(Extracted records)
• • •
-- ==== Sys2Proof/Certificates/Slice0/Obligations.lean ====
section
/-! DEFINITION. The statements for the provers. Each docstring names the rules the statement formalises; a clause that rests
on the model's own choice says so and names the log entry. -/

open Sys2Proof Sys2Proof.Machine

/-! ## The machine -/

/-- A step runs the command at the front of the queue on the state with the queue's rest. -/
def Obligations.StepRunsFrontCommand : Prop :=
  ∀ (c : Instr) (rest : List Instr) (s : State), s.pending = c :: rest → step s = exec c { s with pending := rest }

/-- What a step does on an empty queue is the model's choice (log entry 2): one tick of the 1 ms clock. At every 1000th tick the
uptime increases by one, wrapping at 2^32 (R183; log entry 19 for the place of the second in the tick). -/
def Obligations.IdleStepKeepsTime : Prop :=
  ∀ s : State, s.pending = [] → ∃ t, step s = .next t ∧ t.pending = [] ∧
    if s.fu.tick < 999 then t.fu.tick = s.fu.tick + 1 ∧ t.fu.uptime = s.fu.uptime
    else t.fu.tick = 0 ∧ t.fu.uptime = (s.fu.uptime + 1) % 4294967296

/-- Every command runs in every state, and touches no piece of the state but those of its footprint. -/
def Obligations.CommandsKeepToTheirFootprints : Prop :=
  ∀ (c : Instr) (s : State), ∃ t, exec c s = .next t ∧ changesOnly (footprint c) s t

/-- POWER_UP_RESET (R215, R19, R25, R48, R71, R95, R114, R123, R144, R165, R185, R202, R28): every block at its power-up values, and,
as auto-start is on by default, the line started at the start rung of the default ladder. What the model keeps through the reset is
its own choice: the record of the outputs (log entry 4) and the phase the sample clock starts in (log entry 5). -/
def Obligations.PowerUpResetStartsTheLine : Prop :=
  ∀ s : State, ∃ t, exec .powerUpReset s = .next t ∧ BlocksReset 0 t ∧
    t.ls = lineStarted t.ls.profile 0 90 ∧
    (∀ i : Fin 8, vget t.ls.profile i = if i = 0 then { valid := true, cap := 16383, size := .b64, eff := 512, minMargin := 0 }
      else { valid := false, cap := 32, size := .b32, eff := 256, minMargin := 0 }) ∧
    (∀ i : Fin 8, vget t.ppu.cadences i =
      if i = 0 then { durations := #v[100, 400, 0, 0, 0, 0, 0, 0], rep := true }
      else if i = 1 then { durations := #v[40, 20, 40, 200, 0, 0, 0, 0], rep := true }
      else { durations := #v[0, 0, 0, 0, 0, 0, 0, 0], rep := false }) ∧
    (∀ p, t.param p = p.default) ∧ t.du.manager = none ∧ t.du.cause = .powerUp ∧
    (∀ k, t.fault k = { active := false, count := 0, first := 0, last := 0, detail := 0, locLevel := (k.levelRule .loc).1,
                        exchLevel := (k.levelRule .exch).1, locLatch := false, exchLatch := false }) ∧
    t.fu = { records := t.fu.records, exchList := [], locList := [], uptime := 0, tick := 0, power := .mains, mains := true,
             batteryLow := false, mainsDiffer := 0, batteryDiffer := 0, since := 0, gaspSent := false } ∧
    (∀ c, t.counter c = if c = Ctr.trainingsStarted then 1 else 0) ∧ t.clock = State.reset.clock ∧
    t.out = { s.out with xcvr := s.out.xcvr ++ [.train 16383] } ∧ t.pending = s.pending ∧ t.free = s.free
• • •
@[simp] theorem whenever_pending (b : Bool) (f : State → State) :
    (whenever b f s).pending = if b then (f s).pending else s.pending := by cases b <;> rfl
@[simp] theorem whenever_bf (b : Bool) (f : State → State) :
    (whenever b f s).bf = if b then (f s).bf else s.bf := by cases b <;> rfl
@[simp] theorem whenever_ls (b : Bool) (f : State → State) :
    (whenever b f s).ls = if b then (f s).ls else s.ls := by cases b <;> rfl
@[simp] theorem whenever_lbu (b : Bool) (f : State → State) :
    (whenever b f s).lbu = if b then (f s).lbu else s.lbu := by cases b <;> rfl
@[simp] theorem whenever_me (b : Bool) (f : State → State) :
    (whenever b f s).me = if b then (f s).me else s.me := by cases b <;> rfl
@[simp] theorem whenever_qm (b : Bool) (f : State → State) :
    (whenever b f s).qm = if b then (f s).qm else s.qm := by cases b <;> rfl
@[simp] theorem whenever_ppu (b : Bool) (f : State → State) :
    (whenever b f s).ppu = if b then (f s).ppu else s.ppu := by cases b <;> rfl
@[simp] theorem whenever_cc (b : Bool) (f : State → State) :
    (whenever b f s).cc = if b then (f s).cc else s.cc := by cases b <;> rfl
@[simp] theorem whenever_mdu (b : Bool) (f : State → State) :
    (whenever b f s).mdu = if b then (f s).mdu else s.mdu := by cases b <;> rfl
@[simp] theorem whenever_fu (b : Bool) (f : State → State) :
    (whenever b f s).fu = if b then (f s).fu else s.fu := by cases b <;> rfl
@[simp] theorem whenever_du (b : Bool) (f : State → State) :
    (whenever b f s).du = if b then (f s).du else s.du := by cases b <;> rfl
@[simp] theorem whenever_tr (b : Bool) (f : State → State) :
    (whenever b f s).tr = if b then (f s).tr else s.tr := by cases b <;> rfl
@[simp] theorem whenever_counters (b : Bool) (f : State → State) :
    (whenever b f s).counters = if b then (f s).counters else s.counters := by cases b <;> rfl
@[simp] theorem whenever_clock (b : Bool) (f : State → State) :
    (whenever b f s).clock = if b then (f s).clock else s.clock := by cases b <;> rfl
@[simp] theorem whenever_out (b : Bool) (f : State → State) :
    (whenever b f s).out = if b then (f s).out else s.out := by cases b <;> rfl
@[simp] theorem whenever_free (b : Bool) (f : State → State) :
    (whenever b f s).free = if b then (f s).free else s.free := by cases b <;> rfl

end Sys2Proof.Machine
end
• • •
» **ACTIVITY**
Among the lines above, tally those containing the string "names" and give only the result.

» **OUTPUT OF THE EXERCISE**
2